目送着裴书臣远去,冬序有些不解。
“夫人,您怎么让那种人出现在这种场合上,胡云袖那种人就应该被关一辈子才行。”
宋时微嘴边的笑意愈来愈深。
“你不懂。”
冬序确实不懂宋时微在想什么,胡云袖又在想什么。
而胡云袖那边。
银杏推开胡云袖的房门,将碗里的东西毫不客气摔到胡云袖的面前。
“吃吧,姨娘。”
这种像是在喂狗的方式,让胡云袖心生不满。
“你这是什么态度?我现在可还怀着你们少爷的孩子!”
这种话可能威胁到其他的侍女,但是威胁不到银杏。
银杏可打心底里认为谁都不是自己的主子。
她只是明面上的功夫做的到位,但是心里她脸裴书晴都不会放在眼里。
更别提跟自己没关系的裴书臣了。
何况她还知道裴书臣背着他夫人跟别的女人**的事情。
银杏有些轻蔑的笑了笑,看了眼胡云袖的肚子。
“姨娘是说你肚子里的孩子?呵呵。”
她这两声笑刺激到了胡云袖脆弱敏感的神经。
“你个贱婢笑什么笑?!”
银杏站直身体,面对着坐在床榻上的胡云袖,她显得有些居高临下。
“奴婢是婢女不假,但是姨娘,您跟奴婢有什么区别吗?”
“我肚子里怀的可是你们少爷第一个孩子,等我肚子里的孩子生下来你们都得高看我一眼!”
银杏并没有被她的话唬到,反而笑的是更开心了。
“哎呀,姨娘,您怎么比奴婢还要天真啊?”
胡云袖一双美目瞪着银杏,像是想直接上去打她,但是身子却不太方便。
银杏看向她的眼神多了几分怜悯。
“姨娘啊姨娘,你怎么就是看不懂呢?少爷他根本就不在乎你肚子里的孩子,您还没看懂吗?”

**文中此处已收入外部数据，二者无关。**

-- ==== Sys2Proof/Laws/Frame.lean ====
section
/-!
SUPPORT. For each shared operation, everything it leaves as it was, in one lemma that simp uses field by field.
-/

namespace Sys2Proof.Machine

/-! ### Reports, states and storage -/

@[simp] theorem State.postReport_frame (s : State) (r : Report) :
    (s.postReport r).line = s.line ∧ (s.postReport r).commit = s.commit ∧ (s.postReport r).pool = s.pool
      ∧ (s.postReport r).send = s.send ∧ (s.postReport r).rx = s.rx ∧ (s.postReport r).gaps = s.gaps
      ∧ (s.postReport r).nextGapId = s.nextGapId ∧ (s.postReport r).members = s.members ∧ (s.postReport r).stn = s.stn
      ∧ (s.postReport r).counters = s.counters ∧ (s.postReport r).pins = s.pins
      ∧ (s.postReport r).freeReads = s.freeReads ∧ (s.postReport r).pending = s.pending ∧ (s.postReport r).cfg = s.cfg
      ∧ (s.postReport r).port.link = s.port.link ∧ (s.postReport r).port.takeIncomplete = s.port.takeIncomplete
      ∧ (s.postReport r).port.result = s.port.result := by
  unfold State.postReport; split <;> simp [State.cfg]

@[simp] theorem State.postReports_frame (s : State) (l : List Report) :
    (s.postReports l).line = s.line ∧ (s.postReports l).commit = s.commit ∧ (s.postReports l).pool = s.pool
      ∧ (s.postReports l).send = s.send ∧ (s.postReports l).rx = s.rx ∧ (s.postReports l).gaps = s.gaps
      ∧ (s.postReports l).nextGapId = s.nextGapId ∧ (s.postReports l).members = s.members
      ∧ (s.postReports l).stn = s.stn ∧ (s.postReports l).counters = s.counters ∧ (s.postReports l).pins = s.pins
      ∧ (s.postReports l).freeReads = s.freeReads ∧ (s.postReports l).pending = s.pending
      ∧ (s.postReports l).cfg = s.cfg ∧ (s.postReports l).port.link = s.port.link
      ∧ (s.postReports l).port.takeIncomplete = s.port.takeIncomplete ∧ (s.postReports l).port.result = s.port.result := by
  induction l generalizing s with
  | nil => simp [State.postReports]
  | cons r l ih => have := ih (s.postReport r); simpa [State.postReports] using this

@[simp] theorem State.enterState_frame (s : State) (st : StationState) (c : StateCause) :
    (s.enterState st c).line = s.line ∧ (s.enterState st c).commit = s.commit ∧ (s.enterState st c).pool = s.pool
      ∧ (s.enterState st c).send = s.send ∧ (s.enterState st c).rx = s.rx ∧ (s.enterState st c).gaps = s.gaps
      ∧ (s.enterState st c).nextGapId = s.nextGapId ∧ (s.enterState st c).members = s.members
      ∧ (s.enterState st c).counters = s.counters ∧ (s.enterState st c).pins = s.pins
      ∧ (s.enterState st c).freeReads = s.freeReads ∧ (s.enterState st c).pending = s.pending
      ∧ (s.enterState st c).port.link = s.port.link ∧ (s.enterState st c).port.takeIncomplete = s.port.takeIncomplete
      ∧ (s.enterState st c).port.result = s.port.result := by
  simp [State.enterState]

胡云袖想也没想的反驳道:“不可能,这可是他第一个孩子,他怎么可能不在乎?”
银杏摇头,“这可不是少爷的第一个孩子,您难道就忘了大夫人那一胎怎么没的吗?”
胡云袖神情出现一瞬间的空白,随即神情发狠。
“她根本就没有怀孕,她就是装的,好让裴郎心疼她!”
银杏打断她的话,“她是不是装的根本就不重要,少爷相信不相信才是重要的,现在是少爷相信她的真的怀孕被你害没了,那这就是真的。”
胡云袖像是被人抽干了力气一样跌坐在床榻上。
她当然是知道这个道理的,正是因为知道她才这么的气氛。
宋时微那个贱人凭什么随便装一装,就能让裴书臣这么相信她?
明明裴书臣之前那么多宠爱自己。
而现在因为那个贱人一切都毁了。
胡云袖生出一股子杀意来,要是那个贱人消失就好了,这样正室的位置空闲下来,自己也有望能坐上那个位置,到时候自己生的这个孩子就是嫡长子。